My JMH benchmarks of compressing and decompressing highly compressible JSON data on m5d.4xlarge;
Benchmark Mode Cnt Score Error Units
MyBenchmark.testCompressLZ4Java thrpt 15 536.109 ± 1.879 ops/s
MyBenchmark.testCompressLZ4JavaForked thrpt 15 907.001 ± 1.124 ops/s
MyBenchmark.testCompressLZ4JavaUnsafe thrpt 15 1096.882 ± 39.805 ops/s
MyBenchmark.testDecompressLZ4Java thrpt 15 1513.808 ± 5.423 ops/s
MyBenchmark.testDecompressLZ4JavaForked thrpt 15 3073.232 ± 47.876 ops/s
MyBenchmark.testDecompressLZ4JavaUnsafe thrpt 15 2508.444 ± 83.889 ops/s
I did not benchmark checksumming as it is not relevant to our use case, but using VarHandles
will also improve performance presumably. As an FYI, I think the unsafe decompression is currently hurt by this issue here.
Obviously lz4-java must support Java8 (and currently supports Java7). I explored MethodHandles as a way to access the Java9 methods. I have opened a POC PR against a version of Elasticsearch which still supports Java8. If you look at the forked SafeUtils
and LZ4SafeUtils
classes you can see how MethodHandles
can be used to call VarHandles
when they are available. I benchmarked these changes and they have similar performance as direct Java9 usage.

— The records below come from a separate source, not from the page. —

-- ==== Sys2Proof/Machine/StatusRequests.lean ====
section
/-! DEFINITION. DESCRIBE and READ_STATUS (R174), parameters (R175, R176), the notice set on request (R177). -/

namespace Sys2Proof.Machine

/-! ### Identity and status (R174) -/

/-- R174: the 14 bytes of DESCRIBE. -/
def describeBytes : List Byte :=
  be16 7141 ++ be16 4200 ++ [3] ++ be16 Config.pointPlaces ++ [byteOf Config.outputPlaces, byteOf Config.bookingPlaces]
    ++ [16, 8, 5, byteOf Config.capturePlaces, byteOf Config.roomCapacity]

/-- DESCRIBE (R174). -/
def performDescribe (a : List Byte) (s : State) : Performed :=
  tested (firstFailing [(a.length != 0, .malformed)]) (done describeBytes) s

/-- R174: the wing time of READ_STATUS, all 255 while UNSET. -/
def wingBytes : Option WingTime → List Byte
  | some t => [byteOf t.weekday] ++ be16 t.minute ++ [byteOf t.second]
  | none => [255, 255, 255, 255]

/-- R174: a port's state and counts. -/
def portBytes (q : LinePort) : List Byte := flag8 q.up ++ be16 q.checkErrors ++ be16 q.relayDropped

/-- R173: page codes. -/
def pageCode : Page → Byte
  | .a => 0
  | .b => 1

/-- R174: the 31 bytes of READ_STATUS. -/
def statusBytes (s : State) : List Byte :=
  flag8 s.hold ++ [byteOf (s.clock.isSome.toNat + 2 * s.freeRunning.toNat)] ++ wingBytes s.clock
    ++ [pageCode s.activePage] ++ portBytes s.trunk ++ portBytes s.room ++ second32 s.elapsed
    ++ be16 s.matchUnits[0].hits ++ be16 s.matchUnits[1].hits ++ be16 s.matchUnits[2].hits
    ++ be16 s.matchUnits[3].hits ++ be16 s.matchUnits[4].hits

/-- READ_STATUS (R174). -/
def performReadStatus (a : List Byte) (s : State) : Performed :=
  tested (firstFailing [(a.length != 0, .malformed)]) (fun s => done (statusBytes s) s) s

/-! ### Parameters (R118, R124, R155, R175, R176) -/

/-- R175: a default disposition's code. -/
def defaultCode (pass : Bool) : Nat := if pass then 0 else 3

/-- R175: the value of a parameter, or none for an id outside the catalogue. -/
def Params.get (p : Params) (id : Nat) : Option Nat :=
  match id with
  | 1 => some (defaultCode p.trunkToRoomPass)
  | 2 => some (defaultCode p.roomToTrunkPass)
  | 3 => some p.statusBase
  | 4 => some p.noticePoint
  | 5 => some p.horizon
  | 6 => some p.confirmWindow
  | 7 => some p.quietTime
  | 8 => some p.quietTimeCounted
  | 9 => some p.holdoverBooked
  | 10 => some p.holdoverUnbooked
  | 11 => some p.noShowLimit
  | 12 => some p.qPerson
  | 13 => some p.qArea
  | 14 => some p.cSet
  | 15 => some p.kI
  | 16 => some p.rStep
  | 17 => some p.purge
  | 18 => some p.daylightGain
  | 19 => some p.shareWindow
  | 20 => some p.shareMiddle
  | 21 => some p.shareCorridor
  | 22 => some p.sunHigh
  | 23 => some p.sunLow
  | 24 => some p.glareHeight
  | 25 => some p.glareSlat
  | 26 => some p.blindSpacing
  | 27 => some p.blindTravel
  | 28 => some p.holdRunClasses
  | _ => none

/-- R175: the parameters with one value set. -/
def Params.put (p : Params) (id v : Nat) : Params :=
  match id with
  | 1 => { p with trunkToRoomPass := v == 0 }
  | 2 => { p with roomToTrunkPass := v == 0 }
  | 3 => { p with statusBase := v }
  | 4 => { p with noticePoint := v }
  | 5 => { p with horizon := v }
  | 6 => { p with confirmWindow := v }
  | 7 => { p with quietTime := v }
  | 8 => { p with quietTimeCounted := v }
  | 9 => { p with holdoverBooked := v }
  | 10 => { p with holdoverUnbooked := v }
  | 11 => { p with noShowLimit := v }
  | 12 => { p with qPerson := v }
  | 13 => { p with qArea := v }
  | 14 => { p with cSet := v }
  | 15 => { p with kI := v }
  | 16 => { p with rStep := v }
  | 17 => { p with purge := v }
  | 18 => { p with daylightGain := v }
  | 19 => { p with shareWindow := v }
  | 20 => { p with shareMiddle := v }
  | 21 => { p with shareCorridor := v }
  | 22 => { p with sunHigh := v }
  | 23 => { p with sunLow := v }
  | 24 => { p with glareHeight := v }
  | 25 => { p with glareSlat := v }
  | 26 => { p with blindSpacing := v }
  | 27 => { p with blindTravel := v }
  | 28 => { p with holdRunClasses := v }
  | _ => p

/-- R118, R124, R155, R175: the range of each parameter. -/
def paramRange (id : Nat) : Nat × Nat :=
  match id with
  | 1 | 2 => (0, 3)
  | 3 => (0, 4092)
  | 4 => (0, 4095)
  | 5 => (0, 480)
  | 6 => (10, 300)
  | 7 | 8 | 9 | 10 => (60, 3600)
  | 11 => (300, 3600)
  | 12 => (25, 150)
  | 13 => (0, 200)
  | 14 => (600, 1500)
  | 15 => (0, 500)
  | 16 => (20, 1000)
  | 17 => (0, 100)
  | 18 => (1, 200)
  | 19 | 20 | 21 => (0, 1000)
  | 22 => (50, 1500)
  | 23 => (0, 1450)
  | 24 | 25 => (0, 1000)
  | 26 => (10, 120)
  | 27 => (30, 180)
  | _ => (0, 7)

/-- R28, R155, R175, R176: whether a value is in range, with the cross-test of the sun thresholds. -/
def paramInRange (p : Params) (id v : Nat) : Bool :=
  (paramRange id).1 ≤ v && v ≤ (paramRange id).2
    && (match id with
        | 1 | 2 => v == 0 || v == 3
        | 22 => p.sunLow < v
        | 23 => v < p.sunHigh
        | _ => true)

/-- R176: whether a code has a point table entry or an outbound entry. -/
def codeInTables (s : State) (n : Nat) : Bool :=
  (findPoint s (BitVec.ofNat 12 n)).isSome || (outputOfCode s (BitVec.ofNat 12 n)).isSome

/-- R176: the test of the report points. -/
def paramDuplicate (s : State) (id v : Nat) : Bool :=
  match id with
  | 3 => [0, 1, 2, 3].any fun k => codeInTables s (v + k) || v + k == s.params.noticePoint
  | 4 => codeInTables s v || (s.params.statusBase ≤ v && v ≤ s.params.statusBase + 3)
  | _ => false

/-- R173: the reply data of SET_PARAMETER and READ_PARAMETER. -/
def paramBytes (id v : Nat) : List Byte := byteOf id :: be16 v

/-- SET_PARAMETER (R175, R176). -/
def performSetParameter (a : List Byte) (s : State) : Performed :=
  tested (firstFailing
      [ (a.length != 3, .malformed),
        ((s.params.get (u8 a 0)).isNone, .notFound),
        (!paramInRange s.params (u8 a 0) (u16 a 1), .outOfRange),
        (paramDuplicate s (u8 a 0) (u16 a 1), .duplicate) ])
    (fun s => done (paramBytes (u8 a 0) (u16 a 1)) { s with params := s.params.put (u8 a 0) (u16 a 1) }) s

/-- READ_PARAMETER (R175, R176). -/
def performReadParameter (a : List Byte) (s : State) : Performed :=
  tested (firstFailing [(a.length != 1, .malformed)])
    (fun s =>
      match s.params.get (u8 a 0) with
      | some v => done (paramBytes (u8 a 0) v) s
      | none => refuse .notFound s) s

/-! ### Notices on request (R177) -/

/-- R177: the detail of a notice, three zero bytes for a clear flag. -/
def noticeDetail (n : Notice) : List Byte := if n.flag then be24 (n.detail.getD 0).toNat else [0, 0, 0]

/-- R177: the 38 bytes of READ_NOTICES. -/
def noticeBytes (s : State) : List Byte :=
  be16 (noticeFlags s) ++ allNotices.flatMap fun k => noticeDetail (s.notice k)

/-- READ_NOTICES (R177). -/
def performReadNotices (a : List Byte) (s : State) : Performed :=
  tested (firstFailing [(a.length != 0, .malformed)]) (fun s => done (noticeBytes s) s) s

/-- R177: one kind is cleared where its bit of the mask is set. -/
def clearNotice (mask : Nat) (s : State) (k : NoticeKind) : State :=
  if mask.testBit k.code.val then s.withNotice k ⟨false, none, false⟩ else s

/-- R177: the masked kinds are cleared. -/
def clearNoticeSet (mask : Nat) (s : State) : State := allNotices.foldl (clearNotice mask) s

/-- CLEAR_NOTICES (R177). -/
def performClearNotices (a : List Byte) (s : State) : Performed :=
  tested (firstFailing [(a.length != 2, .malformed)])
    (fun s => done (be16 (noticeFlags (clearNoticeSet (u16 a 0) s))) (clearNoticeSet (u16 a 0) s)) s

end Sys2Proof.Machine
end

Benchmark Mode Cnt Score Error Units
MyBenchmark.testCompressLZ4Java thrpt 15 540.005 ± 6.667 ops/s
MyBenchmark.testCompressLZ4JavaForked thrpt 15 1014.770 ± 3.755 ops/s
MyBenchmark.testCompressLZ4JavaForkedMH thrpt 15 1019.950 ± 14.563 ops/s
MyBenchmark.testCompressLZ4JavaForkedMHFallback thrpt 15 532.644 ± 2.028 ops/s
MyBenchmark.testDecompressLZ4Java thrpt 15 1518.632 ± 28.043 ops/s
MyBenchmark.testDecompressLZ4JavaForked thrpt 15 3106.815 ± 82.369 ops/s
MyBenchmark.testDecompressLZ4JavaForkedMH thrpt 15 3133.160 ± 10.002 ops/s
MyBenchmark.testDecompressLZ4JavaForkedMHFallback thrpt 15 1407.144 ± 9.146 ops/s
The fallback benchmarks are the performance with the MethodHandle
approach when the VarHandles
are not available in the JDK. The decompress fallback version had a minor performance degradation, but I think that can be resolved with a slightly different approach (which I would use in a PR to lz4-java).
I am raising this issue to see if there is an interest in me contributing the MethodHandle
variant back. In order to support Java9 lz4-java could also use multi version release JARs. I prototyped this, but the bnd library that lz4-java uses to produce OSGI compatible bundles does not support the multi release format.
Based on that (and my limited knowledge of OSGI) it seems like MethodHandles
are the best way forward. Let me know if you are interested. I can contribute the changes I have put together in Elasticsearch. Additionally, I will expand them to make sure they apply to all components (compression, decompression, and checksumming).
This is related to #151.